Records to process —
━━━━
/-- AQ-L: a digit sum of 17 bits, and a carry out. -/
theorem test_addq_carry :
    digits (completed (buffers 65535 [] [65534, 65534] [65534, 65534]) 0x00020207#32).x 2 = [65533, 65534] ∧
    (completed (buffers 65535 [] [65534, 65534] [65534, 65534]) 0x00020207#32).statusWord = 0x00000276#32 := by decide +kernel

/-- AQ-P: `Y` longer, with a carry that ripples. -/
theorem test_addqc :
    digits (completed (buffers 10 [] [9, 9, 9] [1, 2]) 0x00030208#32).x 3 = [0, 2, 1] ∧
    (completed (buffers 10 [] [9, 9, 9] [1, 2]) 0x00030208#32).statusWord = 0x00000302#32 := by decide +kernel

/-- AQ-K's operands in `ADDQC`: the digit at fault is in `Y` (43_base_q_adder.md R205). -/
theorem test_addqc_digit_in_y :
    (completed (buffers 5 [] [3, 4] [1, 7]) 0x00020208#32).statusWord = 0x01010046#32 := by decide +kernel

/-! ### The window and the interface -/

/-- A word of `VAL` lands at its quarter (10_state.md R36). -/
theorem test_write_val2 :
    (accessed State.reset (.write .word 0x028 0x12345678#32)).val = 0x00000000_12345678_00000000_00000000#128 := by
  decide +kernel

/-- The last entry of `Y`, its upper half ignored (10_state.md R41, 20_memory.md R64). -/
theorem test_write_y127 :
    (accessed State.reset (.write .word 0x9FC 0xABCD1234#32)).y[127] = 0x1234#16 := by decide +kernel

/-- A word that is issued through the host's interface runs as the next step. -/
theorem test_withFetchWord :
    step (State.reset.withFetchWord 32 0x00000000) = .next { State.reset with done := true } := rfl

/-! ### Witnesses: for each statement with hypotheses, a state and operands that meet all of them -/

theorem witness_DecodeOfEncode : (Instr.addqc 255 255).wellFormed = true := by decide

theorem witness_EncodeOfDecode : decode 0x00FFFF08#32 = .ok (.addqc 255 255) := by rfl

theorem witness_EngineStepRunsDecodedCommand :
    ((inFlight 0x00000302#32).busy = true ∧ (Instr.crtEnc 3).wellFormed = true ∧
      decode (inFlight 0x00000302#32).cmd = .ok (.crtEnc 3)) ∧ State.reset.busy = false := by
  exact ⟨⟨rfl, rfl, rfl⟩, rfl⟩

theorem witness_EveryCommandCompletes : (inFlight 0xFFFFFFFF#32).busy = true := rfl

/-- A busy block with an ignored operand write and a read before the engine's turn, and none of them a reset. -/
theorem witness_CompletionIsEventuallyTaken :
    (inFlight 0x00000001#32).busy = true ∧
    ∀ turn ∈ [Turn.host (.write .word 0x030 0x00000003#32), .host (.read .word 0x00C), .engine], turn.abandons = false := by
  decide

/-- A step that leaves the command in flight: a read of `STATUS`. -/
theorem witness_StepKeepsInFlightCommand :
    (inFlight 0x00000001#32).busy = true ∧ (Access.read .word 0x00C).isSoftReset = false ∧
    answersNext (step { inFlight 0x00000001#32 with agenda := [.host (.read .word 0x00C)] }) = true ∧
    (accessed (inFlight 0x00000001#32) (.read .word 0x00C)).busy = true := by decide +kernel

theorem witness_StepKeepsLegalReport :
    (inFlight 0x00000000#32).Inv ∧ step (inFlight 0x00000000#32) = .next { State.reset with done := true } :=
  ⟨by decide +kernel, rfl⟩

theorem witness_IllegalWordCompletesWithError :
    (inFlight 0x0000001F#32).busy = true ∧ decode (inFlight 0x0000001F#32).cmd = .error .reservedOp := ⟨rfl, rfl⟩

theorem witness_ReservedCodesNeverRaised :
    answersNext (exec .nop State.reset) = true ∧ State.reset.errcode.toNat < 8 ∧ answersNext (step State.reset) = true := by
  decide +kernel

/-- Both words with bit 1 set, and the two values of `IE` with it clear; an access that is no soft reset. -/
theorem witness_SoftResetResetsTheBlock :
    (0x00000002#32).getLsbD 1 = true ∧ (0xFFFFFFFF#32).getLsbD 1 = true ∧ (0x00000000#32).getLsbD 1 = false ∧
    (0x00000001#32).getLsbD 1 = false ∧ (inFlight 0x00000001#32).busy = true ∧
    (Access.write .word 0x008 0x00000001#32).isSoftReset = false ∧
    (Access.write .word 0x010 0x00000002#32).isSoftReset = false := by decide

theorem witness_ResetSetsEveryRegister :
    step { inFlight 0x00000001#32 with agenda := [.reset] } = .next State.reset := rfl

theorem witness_IssueLatchesTheCommand : State.reset.busy = false ∧ (inFlight 0x00000001#32).busy = true := ⟨rfl, rfl⟩

/-- The first and last offset of each range of the colliding registers: only `COLL` is set. -/
theorem witness_BusyWritesCollide_colliding :
    ∀ off ∈ [0x010, 0x014, 0x020, 0x04C, 0x400, 0x9FC],
      off % 4 = 0 ∧ off < 0x1000 ∧ (off = 0x010 ∨ off = 0x014 ∨ (0x020 ≤ off ∧ off < 0x050) ∨ (0x400 ≤ off ∧ off < 0xA00)) ∧
      accessed (inFlight 0x00000001#32) (.write .word off 0x00000007#32) =
        { inFlight 0x00000001#32 with coll := true, reply := some .written } := by decide +kernel

/-- The other offsets at their boundaries: `CTRL` and `STATUS` act normally, the rest is ignored. -/
theorem witness_BusyWritesCollide_normal :
    (accessed (inFlight 0x00000001#32) (.write .word 0x008 0x00000001#32)).ie = true ∧
    (accessed (inFlight 0x00000001#32) (.write .word 0x008 0x00000003#32)).busy = false ∧
    (accessed { inFlight 0x00000001#32 with coll := true } (.write .word 0x00C 0x00000008#32)).coll = false ∧
    ∀ off ∈ [0x000, 0x004, 0x018, 0x01C, 0x050, 0x3FC, 0xA00, 0xFFC],
      off % 4 = 0 ∧ off < 0x1000 ∧
      (off = 0x000 ∨ off = 0x004 ∨ (0x018 ≤ off ∧ off < 0x020) ∨ (0x050 ≤ off ∧ off < 0x400) ∨ 0xA00 ≤ off) ∧
      accessed (inFlight 0x00000001#32) (.write .word off 0x00000007#32) =
        { inFlight 0x00000001#32 with reply := some .written } := by decide +kernel

/-- The first and last offset of each range that a read names, answered with data by an idle and by a busy block. -/
theorem witness_ReadsReturnContent :
    State.reset.busy = false ∧ (inFlight 0x00000001#32).busy = true ∧
    ∀ off ∈ [0x000, 0x004, 0x008, 0x00C, 0x010, 0x014, 0x020, 0x02C, 0x030, 0x03C, 0x040, 0x04C, 0x400, 0x5FC, 0x600, 0x7FC,
      0x800, 0x9FC, 0xFFC], off % 4 = 0 ∧ off < 0x1000 ∧ answersNext (step { State.reset with agenda := [.host (.read .word off)] }) = true ∧
        answersNext (step { inFlight 0x00000001#32 with agenda := [.host (.read .word off)] }) = true := by decide +kernel

/-- The first and last reserved offset of each range: read as 0, idle and busy. -/
theorem witness_ReservedReadsZeroIgnoresWrites :
    (∀ off ∈ [0x018, 0x01C, 0x050, 0x3FC, 0xA00, 0xFFC],
      off % 4 = 0 ∧ off < 0x1000 ∧ ((0x018 ≤ off ∧ off < 0x020) ∨ (0x050 ≤ off ∧ off < 0x400) ∨ 0xA00 ≤ off) ∧
      (accessed State.reset (.read .word off)).reply = some (.data 0) ∧
      (accessed (inFlight 0x00000001#32) (.read .word off)).reply = some (.data 0)) ∧
    (accessed State.reset (.read .word 0x004)).reply = some (.data 0x00100480#32) ∧
    (accessed { State.reset with ie := true } (.read .word 0x008)).reply = some (.data 0x00000001#32) ∧
    (accessed { State.reset with done := true } (.read .word 0x00C)).reply = some (.data 0x00000002#32) ∧
    (∀ off ∈ [0x014, 0x400, 0x9FC], (accessed State.reset (.read .word off)).reply = some (.data 0)) := by decide +kernel
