-- ==== Sys2Proof/Machine/Run.lean ====
section
/-! DEFINITION. The host's `run()` (spec 15_datapath.md R57): no part of the hardware. -/

namespace Sys2Proof.Machine

/-- R57: steps until the hart state leaves `Running`, at most `k` steps. Exhausting the bound leaves the
hart `Running`. -/
def run : Nat → State → Host.Outcome State Fault Refusal
  | 0, s => .next s
  | k + 1, s =>
    match s.hartState with
    | .halted => .next s
    | .faulted => .next s
    | .running =>
      match step s with
      | .next t => run k t
      | .fault r => .fault r
      | .refused r => .refused r

end Sys2Proof.Machine
end

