-- ==== Sys2Proof/Tests/Slice0.lean ====
section
/-! SUPPORT. The model's own tests. Expected values are the spec's: 95_test_vectors.md by section, or a hand
calculation from the rule named. Each test is about one step, or one operation, on a small state. The last
part shows, for each statement with hypotheses, a concrete case that meets them. -/

namespace Sys2Proof.Tests

open Sys2Proof.Machine

/-! ### Helpers -/

/-- The reference system right after reset, with this pc, these registers and these bytes of memory. -/
def start (pc : Word) (regs : List (RegIdx × Word)) (mem : List Host.Cell) : State :=
  mem.foldl (fun s c => s.writeByte c.1 c.2)
    (regs.foldl (fun s r => s.writeReg r.1 r.2) { State.reset with pc := pc })

/-- One step, with this word placed at the pc. -/
def stepWord (s : State) (w : Nat) : State :=
  match step (s.withFetchWord 32 w) with
  | .next t => t
  | .fault _ => s
  | .refused _ => s

/-- `x1` and `x2`, as the vectors of sections 2.4 to 2.8 use them. -/
def with12 (a b : Word) : State := start 0#32 [(1#5, a), (2#5, b)] []

/-- Data memory of section 2.5, `x1` at its base and `x3` marked. -/
def loadState : State :=
  start 0#32 [(1#5, 0x10000000#32), (3#5, 0x55555555#32)]
    [(0x10000000, 0x80#8), (0x10000001, 0xFF#8), (0x10000002, 0x7F#8), (0x10000004, 0xEF#8),
     (0x10000005, 0xCD#8), (0x10000006, 0xAB#8), (0x10000007, 0x89#8)]

/-- Data memory of section 2.6. -/
def storeState : State :=
  start 0#32 [(1#5, 0x10000000#32), (2#5, 0x89ABCDEF#32)]
    [(0x10000000, 0x11#8), (0x10000001, 0x11#8), (0x10000002, 0x11#8), (0x10000003, 0x11#8),
     (0x10000004, 0x11#8), (0x10000005, 0x11#8), (0x10000006, 0x11#8), (0x10000007, 0x11#8)]

/-- The eight bytes at `0x1000_0000`. -/
def dataBytes (s : State) : List Byte :=
  [s.readByte 0x10000000, s.readByte 0x10000001, s.readByte 0x10000002, s.readByte 0x10000003,
   s.readByte 0x10000004, s.readByte 0x10000005, s.readByte 0x10000006, s.readByte 0x10000007]

/-! ### WellFormed refuses ill-formed terms (one per check) -/

theorem test_wf_imm12_too_big : (Instr.addi 1#5 1#5 2048#32).wellFormed = false := by decide
theorem test_wf_imm12_too_small : (Instr.lw 1#5 1#5 0xFFFFF7FF#32).wellFormed = false := by decide
theorem test_wf_store_imm12 : (Instr.sw 1#5 1#5 0x00001000#32).wellFormed = false := by decide
theorem test_wf_branch_odd : (Instr.beq 1#5 1#5 7#32).wellFormed = false := by decide
theorem test_wf_branch_too_big : (Instr.bne 1#5 1#5 4096#32).wellFormed = false := by decide
theorem test_wf_branch_too_small : (Instr.blt 1#5 1#5 0xFFFFEFFE#32).wellFormed = false := by decide
theorem test_wf_upper_low_bits : (Instr.lui 1#5 1#32).wellFormed = false := by decide
theorem test_wf_jal_odd : (Instr.jal 1#5 3#32).wellFormed = false := by decide
theorem test_wf_jal_too_big : (Instr.jal 1#5 1048576#32).wellFormed = false := by decide
theorem test_wf_jal_too_small : (Instr.jal 1#5 0xFFEFFFFE#32).wellFormed = false := by decide
theorem test_wf_accepts_the_ends :
    (Instr.addi 1#5 1#5 2047#32).wellFormed = true ∧ (Instr.addi 1#5 1#5 0xFFFFF800#32).wellFormed = true
    ∧ (Instr.beq 1#5 1#5 4094#32).wellFormed = true ∧ (Instr.beq 1#5 1#5 0xFFFFF000#32).wellFormed = true
    ∧ (Instr.jal 1#5 1048574#32).wellFormed = true ∧ (Instr.jal 1#5 0xFFF00000#32).wellFormed = true := by
  decide
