/-! ### applyReset -/

@[simp] theorem applyReset_sck (s : State) : (s.applyReset).sck = false := rfl
@[simp] theorem applyReset_phase (s : State) : (s.applyReset).phase = .idle := rfl
@[simp] theorem applyReset_bitcnt (s : State) : (s.applyReset).bitcnt = 0 := rfl
@[simp] theorem applyReset_acc (s : State) : (s.applyReset).acc = 0 := rfl
@[simp] theorem applyReset_n (s : State) : (s.applyReset).n = 0 := rfl
@[simp] theorem applyReset_rem (s : State) : (s.applyReset).rem = 0 := rfl
@[simp] theorem applyReset_sum (s : State) : (s.applyReset).sum = 0 := rfl
@[simp] theorem applyReset_wcnt (s : State) : (s.applyReset).wcnt = 0 := rfl
@[simp] theorem applyReset_done (s : State) : (s.applyReset).done = false := rfl
@[simp] theorem applyReset_timeout (s : State) : (s.applyReset).timeout = false := rfl
@[simp] theorem applyReset_reject (s : State) : (s.applyReset).reject = .none := rfl
@[simp] theorem applyReset_result (s : State) : (s.applyReset).result = 0 := rfl
@[simp] theorem applyReset_raw (s : State) : (s.applyReset).raw = 0 := rfl
@[simp] theorem applyReset_params (s : State) : (s.applyReset).params = s.params := rfl
@[simp] theorem applyReset_turns (s : State) : (s.applyReset).turns = s.turns := rfl
@[simp] theorem applyReset_turnIx (s : State) : (s.applyReset).turnIx = s.turnIx := rfl
@[simp] theorem applyReset_line (s : State) : (s.applyReset).line = s.line := rfl
@[simp] theorem applyReset_drawIx (s : State) : (s.applyReset).drawIx = s.drawIx := rfl
@[simp] theorem applyReset_returned (s : State) : (s.applyReset).returned = s.returned := rfl

/-! ### advance -/

/-- Choosing the next step changes only what the model holds of the agents' turns. -/
theorem schedule_frame (s : State) (ts : List Turn) :
    (s.schedule ts).2 = { s with turns := (s.schedule ts).2.turns, turnIx := (s.schedule ts).2.turnIx } := by
  induction ts with
  | nil => rfl
  | cons turn rest ih =>
    cases turn with
    | engine =>
      unfold schedule
      split
      · rfl
      · exact ih
    | host a => rfl
    | reset => rfl

theorem advance_eq (s : State) : s.advance = { s with turns := s.advance.turns, turnIx := s.advance.turnIx } :=
  schedule_frame s s.turns

/-- Choosing from a list does not look at the turns the state holds. -/
theorem schedule_of_turns (s : State) (held ts : List Turn) :
    ({ s with turns := held } : State).schedule ts = s.schedule ts := by
  induction ts with
  | nil => rfl
  | cons turn rest ih =>
    cases turn with
    | engine =>
      unfold schedule
      rw [ih]
    | host a => rfl
    | reset => rfl

/-- Which step comes next hangs on PHASE, BASE and the turns alone. -/
theorem schedule_congr {s s' : State} (hp : s'.phase = s.phase) (hb : s'.params.base = s.params.base)
    (hk : s'.turnIx = s.turnIx) (ts : List Turn) :
    (s'.schedule ts).1 = (s.schedule ts).1 ∧ (s'.schedule ts).2.turns = (s.schedule ts).2.turns ∧
    (s'.schedule ts).2.turnIx = (s.schedule ts).2.turnIx := by
  induction ts with
  | nil => simp [schedule, hp, hb, hk]
  | cons turn rest ih =>
    cases turn with
    | engine =>
      unfold schedule
      rw [hp]
      cases decodePhase s.phase with
      | some i => simp [hk]
      | none => exact ih
    | host a => simp [schedule, hb, hk]
    | reset => simp [schedule, hk]

@[simp] theorem advance_sck (s : State) : (s.advance).sck = s.sck := by rw [advance_eq]
@[simp] theorem advance_phase (s : State) : (s.advance).phase = s.phase := by rw [advance_eq]
@[simp] theorem advance_bitcnt (s : State) : (s.advance).bitcnt = s.bitcnt := by rw [advance_eq]
@[simp] theorem advance_acc (s : State) : (s.advance).acc = s.acc := by rw [advance_eq]
@[simp] theorem advance_n (s : State) : (s.advance).n = s.n := by rw [advance_eq]
@[simp] theorem advance_rem (s : State) : (s.advance).rem = s.rem := by rw [advance_eq]
@[simp] theorem advance_sum (s : State) : (s.advance).sum = s.sum := by rw [advance_eq]
@[simp] theorem advance_wcnt (s : State) : (s.advance).wcnt = s.wcnt := by rw [advance_eq]
@[simp] theorem advance_done (s : State) : (s.advance).done = s.done := by rw [advance_eq]
@[simp] theorem advance_timeout (s : State) : (s.advance).timeout = s.timeout := by rw [advance_eq]
@[simp] theorem advance_reject (s : State) : (s.advance).reject = s.reject := by rw [advance_eq]
@[simp] theorem advance_result (s : State) : (s.advance).result = s.result := by rw [advance_eq]
@[simp] theorem advance_raw (s : State) : (s.advance).raw = s.raw := by rw [advance_eq]
@[simp] theorem advance_params (s : State) : (s.advance).params = s.params := by rw [advance_eq]
@[simp] theorem advance_line (s : State) : (s.advance).line = s.line := by rw [advance_eq]
@[simp] theorem advance_drawIx (s : State) : (s.advance).drawIx = s.drawIx := by rw [advance_eq]
@[simp] theorem advance_returned (s : State) : (s.advance).returned = s.returned := by rw [advance_eq]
━━━━
Description of the task —
Tally the lines of the preceding listing in which the word "isSoftReset" appears; state nothing but the total.

Task result —
3